Well the search has been long and hard but I have found and bought 3 BOB Coz trailers Would still like to find one more so if anyone still has one I'm interested.


----------



## cj82 (Apr 13, 2011)

i have one in my shed, complete with skewer and flag. however my shed is in the uk. what use are you putting them to, out of interest?


----------



## fishingis4play (Jan 23, 2010)

Going to use them for camping trips, garbage clean up, hauling whatever will fit I have 3 kids that like to bike and camp so that will be the main purpose for us.
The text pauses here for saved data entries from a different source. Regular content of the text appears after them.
-- ==== Sys2Proof/Certificates/Slice0/Obligations.lean ====
section
/-! DEFINITION. The statements for the provers. Each says for its commands under which conditions they complete and the next state they answer; a statement marked derived rests on a choice of the model or on an inference, as its text says. -/

open Sys2Proof Sys2Proof.Machine

/-- For every command c, queue cs and state s, a step of s with c at the front of the queue is exec of c on s with the queue's rest. The queue is the model's own (assumption 1). (spec/opcode_table.json, assumption 1.) -/
def Obligations.StepRunsFrontCommand : Prop :=
  ∀ (s : State) (c : Instr) (cs : List Instr),
    step { s with pending := c :: cs } = exec c { s with pending := cs }

/-- On an empty queue a step answers the state one tick later (the model's choice, assumption 1): while the time base runs device time advances modulo 2^64 by one, in YARD by the 16 of a reference edge (R603), and it stands while the time base does not run. While device time does not run, a lock starts it at zero, or on the way up from SHED at the held value, and, except in SHED, a lock timeout starts it at zero with NO_LOCK and FAILED set, TB_FAIL raised with payload 1 and LINK's die fault wire asserted. While it runs locked, a lost reference enters holdover and raises TB_REF_LOST; in holdover a return or a lock locks again, ends the holdover, raises TB_REF_RESTORED with the ticks in holdover and leaves device time, FAILED and the wire alone, and so does a first lock after NO_LOCK, with the ticks since device time 0; 10 s of a holdover set FAILED, raise TB_FAIL with payload 0 and assert LINK's wire, once in that holdover. Nothing else changes. That the ticks fill two payload words is the model's choice (assumption 76). For a SENSE die of the part, a message of type 1 whose CRC passes schedules the sample instant TIME for the next frame FRAME of the channel it names on that die, unless a first copy has already scheduled that frame, and one of type 2 the filter restart at t_b; a message whose CRC fails changes nothing. (02_time_base_and_frames.md R44, 02_time_base_and_frames.md R46, 18_power_ladder.md R603, assumption 1, 02_time_base_and_frames.md R45, 02_time_base_and_frames.md R47, 02_time_base_and_frames.md R48, 02_time_base_and_frames.md R49, assumption 76, 02_time_base_and_frames.md R55.) -/
def Obligations.TimeBaseEvents : Prop :=
  (
    ∀ s : State, s.pending = [] → ∃ t, step s = .next t ∧ t = s.tick
      ∧ t.now = (if s.tb.running then (s.now + if s.pwr.rung = 4 then 16 else 1) % 2 ^ 64 else s.now))
  ∧
  (
    ∀ (s : State) (t : Nat),
      let restored := fun (since : Nat) => State.raise { s with tb := { s.tb with locked := true, refPresent := true, holdover := false } }
        0x1002 6 3 [w32 (s.now - since), w32 ((s.now - since) / 2 ^ 32)]
      (s.tb.running = false → exec .timeBaseLock s = .next { s with
        now := if s.pwr.rung = 5 then s.store.life.shedTime else 0
        tb := { s.tb with running := true, locked := true, refPresent := true, holdover := false } })
      ∧ (s.tb.running = true → s.tb.locked = false → s.tb.holdover = true → exec .timeBaseLock s = .next (restored s.tb.holdoverAt))
      ∧ (s.tb.running = true → s.tb.locked = false → s.tb.holdover = false → s.tb.noLock = true → exec .timeBaseLock s = .next (restored 0))
      ∧ (s.tb.running = false → s.pwr.rung ≠ 5 → exec .lockTimeout s =
          .next ((State.raise { s with
            now := 0
            tb := { s.tb with running := true, noLock := true, failed := true } } 0x1003 6 15 [1]).assertDieFault .link))
      ∧ (s.tb.running = true → s.tb.locked = true → exec (.referenceLost t) s =
          .next (State.raise { s with tb := { s.tb with locked := false, refPresent := false, holdover := true, holdoverAt := s.now, timedOut := false } }
            0x1001 6 8 [w32 t, w32 (t / 2 ^ 32)]))
      ∧ (s.tb.holdover = true → exec .referenceReturn s = .next (restored s.tb.holdoverAt))
      ∧ (s.tb.holdover = true → s.tb.timedOut = false → s.tb.holdoverAt + 4000000000 ≤ s.now → exec .holdoverTimeout s =
          .next ((State.raise { s with tb := { s.tb with failed := true, timedOut := true } } 0x1003 6 15 [0]).assertDieFault .link)))
  ∧
  (
    ∀ (s : State) (d : Fin 2) (m : BitVec 128), s.hasDie (senseDie d) = true →
      let v := m.toNat
      let time := v / 2 ^ 48 % 2 ^ 64
      let c := chanOf d (v / 2 ^ 118)
      (scheduleCrcOk m = true → v / 2 ^ 120 = 1 →
        (s.ch[c].schedule.any (fun x => x.frame == v / 2 ^ 16 % 2 ^ 32) = false → exec (.frameMessage d m) s = .next (s.modCh c (fun x => { x with schedule := some ⟨v / 2 ^ 16 % 2 ^ 32, time⟩ })))
        ∧ (s.ch[c].schedule.any (fun x => x.frame == v / 2 ^ 16 % 2 ^ 32) = true → exec (.frameMessage d m) s = .next s))
      ∧ (scheduleCrcOk m = true → v / 2 ^ 120 = 2 → exec (.resyncMessage d m) s = .next (s.modCh c (fun x => { x with senseResync := some time })))
      ∧ (scheduleCrcOk m = false → exec (.frameMessage d m) s = .next s ∧ exec (.resyncMessage d m) s = .next s))

/-- For a running engine that stands on an integer instruction with operands A = gA and B = gB or the immediate, ADD, SUB, MUL, MULH, MULHU, AND, OR, XOR, SHL, SHR, SAR, MIN, MAX, MINU, MAXU, SEQ, SLT, SLTU, SEL and MOVI answer the state whose only change is the engine's run: gD holds the row's result, no flag is added and the run is at the next instruction. For a running engine that stands on the instruction, FADD to CVTQF write the value of the binary32 operation of that name on gA, gB or the immediate and gC to gD, OR its flags into the sticky flags and go on; nothing but the engine's run changes. The rules of single operations are the statements Binary32Comparisons and Binary32NaNs. For a running engine that stands on the instruction: SINCOS writes the sine to gD and the cosine to the next register, ATAN2 the angle of (gB, gA), AADD and ASUB the wrapped sum and difference, CVTAF and CVTFA the converted angle, with their flags; nothing but the engine's run changes. Inside the bounds of R194 and R196 the sine and the angle are free values (assumptions 6 and 7). (04_oryx_engines.md R150, 04_oryx_engines.md R148, 05_engine_arithmetic.md R185, 05_engine_arithmetic.md R173, 05_engine_arithmetic.md R179, 05_engine_arithmetic.md R194, 05_engine_arithmetic.md R196, 05_engine_arithmetic.md R197, 05_engine_arithmetic.md R198.) -/
def Obligations.EngineArithmeticResults : Prop :=
  (
    ∀ (s : State) (d : CtrlId) (e : EngineNo) (r : Run) (w : Dword), s.standsOn d e r w →
      let a := r.reg (fA w)
      let b := r.opB w
      let to_ := fun v : Word => s.setRun d e (r.wrote w v 0)
      (opOf w = 0x10 → exec (.add d e) s = .next (to_ (a + b)))
      ∧ (opOf w = 0x11 → exec (.sub d e) s = .next (to_ (a - b)))
      ∧ (opOf w = 0x12 → exec (.mul d e) s = .next (to_ (a * b)))
      ∧ (opOf w = 0x13 → exec (.mulh d e) s = .next (to_ (BitVec.ofInt 32 (a.toInt * b.toInt / 2 ^ 32))))
      ∧ (opOf w = 0x14 → exec (.mulhu d e) s = .next (to_ (BitVec.ofNat 32 (a.toNat * b.toNat / 2 ^ 32))))
      ∧ (opOf w = 0x15 → exec (.and d e) s = .next (to_ (a &&& b)))
      ∧ (opOf w = 0x16 → exec (.or d e) s = .next (to_ (a ||| b)))
      ∧ (opOf w = 0x17 → exec (.xor d e) s = .next (to_ (a ^^^ b)))
      ∧ (opOf w = 0x18 → exec (.shl d e) s = .next (to_ (a <<< (b.toNat % 32))))
      ∧ (opOf w = 0x19 → exec (.shr d e) s = .next (to_ (a >>> (b.toNat % 32))))
      ∧ (opOf w = 0x1A → exec (.sar d e) s = .next (to_ (a.sshiftRight (b.toNat % 32))))
      ∧ (opOf w = 0x1B → exec (.min d e) s = .next (to_ (if a.toInt ≤ b.toInt then a else b)))
      ∧ (opOf w = 0x1C → exec (.max d e) s = .next (to_ (if a.toInt ≤ b.toInt then b else a)))
      ∧ (opOf w = 0x1D → exec (.minu d e) s = .next (to_ (if a.toNat ≤ b.toNat then a else b)))
      ∧ (opOf w = 0x1E → exec (.maxu d e) s = .next (to_ (if a.toNat ≤ b.toNat then b else a)))
      ∧ (opOf w = 0x1F → exec (.seq d e) s = .next (to_ (if a = b then 1 else 0)))
      ∧ (opOf w = 0x20 → exec (.slt d e) s = .next (to_ (if a.toInt < b.toInt then 1 else 0)))
      ∧ (opOf w = 0x21 → exec (.sltu d e) s = .next (to_ (if a.toNat < b.toNat then 1 else 0)))
      ∧ (opOf w = 0x22 → exec (.sel d e) s = .next (to_ (if r.reg (fC w) ≠ 0 then a else r.reg (fB w))))
      ∧ (opOf w = 0x23 → exec (.movi d e) s = .next (to_ (fImm w))))
  ∧
  (
    ∀ (s : State) (d : CtrlId) (e : EngineNo) (r : Run) (w : Dword), s.standsOn d e r w →
      let a := r.reg (fA w)
      let b := r.opB w
      let b3 := r.reg (fB w)
      let c := r.reg (fC w)
      let to_ := fun v : FRes => s.setRun d e (r.wrote w v.val v.fl)
      (opOf w = 0x30 → exec (.fadd d e) s = .next (to_ (fadd a b)))
      ∧ (opOf w = 0x31 → exec (.fsub d e) s = .next (to_ (fsub a b)))
      ∧ (opOf w = 0x32 → exec (.fmul d e) s = .next (to_ (fmul a b)))
      ∧ (opOf w = 0x33 → exec (.fma d e) s = .next (to_ (ffma a b3 c)))
      ∧ (opOf w = 0x34 → exec (.fms d e) s = .next (to_ (ffms a b3 c)))
      ∧ (opOf w = 0x35 → exec (.fnma d e) s = .next (to_ (ffnma a b3 c)))
      ∧ (opOf w = 0x36 → exec (.fdiv d e) s = .next (to_ (fdiv a b)))
      ∧ (opOf w = 0x37 → exec (.fsqrt d e) s = .next (to_ (fsqrt a)))
      ∧ (opOf w = 0x38 → exec (.frsq d e) s = .next (to_ (frsq a)))
      ∧ (opOf w = 0x39 → exec (.fmin d e) s = .next (to_ (fmin a b)))
      ∧ (opOf w = 0x3A → exec (.fmax d e) s = .next (to_ (fmax a b)))
      ∧ (opOf w = 0x3B → exec (.fabs d e) s = .next (to_ ⟨a &&& 0x7FFFFFFF, 0⟩))
      ∧ (opOf w = 0x3C → exec (.fneg d e) s = .next (to_ ⟨a ^^^ 0x80000000, 0⟩))
      ∧ (opOf w = 0x3D → exec (.feq d e) s = .next (to_ (feq a b)))
      ∧ (opOf w = 0x3E → exec (.flt d e) s = .next (to_ (flt a b)))
      ∧ (opOf w = 0x3F → exec (.fle d e) s = .next (to_ (fle a b)))
      ∧ (opOf w = 0x40 → exec (.fclamp d e) s = .next (to_ (fclamp a b3 c)))
      ∧ (opOf w = 0x41 → exec (.cvtfi d e) s = .next (to_ (cvtfi a)))
      ∧ (opOf w = 0x42 → exec (.cvtif d e) s = .next (to_ (cvtif a)))
      ∧ (opOf w = 0x43 → exec (.cvtuf d e) s = .next (to_ (cvtuf a)))
      ∧ (opOf w = 0x44 → exec (.cvtfq d e) s = .next (to_ (cvtfq a)))
      ∧ (opOf w = 0x45 → exec (.cvtqf d e) s = .next (to_ (cvtqf a))))
  ∧
  (
    ∀ (s : State) (d : CtrlId) (e : EngineNo) (r : Run) (w : Dword), s.standsOn d e r w →
      let a := r.reg (fA w)
      let b := r.opB w
      let to_ := fun v : FRes => s.setRun d e (r.wrote w v.val v.fl)
      (opOf w = 0x50 → exec (.sincos d e) s = .next (s.setRun d e ((r.wrote w (sinAng a) (sincosFlags a)).setReg (fD w + 1) (cosAng a))))
      ∧ (opOf w = 0x51 → exec (.atan2 d e) s = .next (to_ (fatan2 a b)))
      ∧ (opOf w = 0x52 → exec (.aadd d e) s = .next (to_ ⟨a + b, 0⟩))
      ∧ (opOf w = 0x53 → exec (.asub d e) s = .next (to_ ⟨a - b, 0⟩))
      ∧ (opOf w = 0x54 → exec (.cvtaf d e) s = .next (to_ (cvtaf a)))
      ∧ (opOf w = 0x55 → exec (.cvtfa d e) s = .next (to_ (cvtfa a))))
I already own Bob Ibex and Yak trailers so now I'll have options depending on what were doing. Will also be great for Salmon fishing to put the fish in on the way back plus will be easy to clean afterwards.


----------



## cj82 (Apr 13, 2011)

sounds fun! i use mine for smaller jobs that can be accessed by MTB trails on Portland. is a goo piece of kit, although it can get flexy if incorrectly loaded.


----------



## bkbroiler00 (Apr 21, 2011)

newbie question...what does BOB stand for, if anything? the name of the guy who first invented it, haha?


----------



## fishingis4play (Jan 23, 2010)

*Bob*

BOB stands for Beast of Burden.


----------



## SweatyYeti (Jun 12, 2004)

they are still being sold on Amazon.com


----------



## fishingis4play (Jan 23, 2010)

*amazon where?*

Just looked on amazon couldn't find any. Found Yak trailers no Coz trailers.


----------



## gregclimbs (Sep 21, 2006)

ever find a second one? I was looking for something in local classifieds and remembered this thread...

Bicycles Mountain Bike Parts Classifieds for Utah, Idaho, and Wyoming | ksl.com

g


----------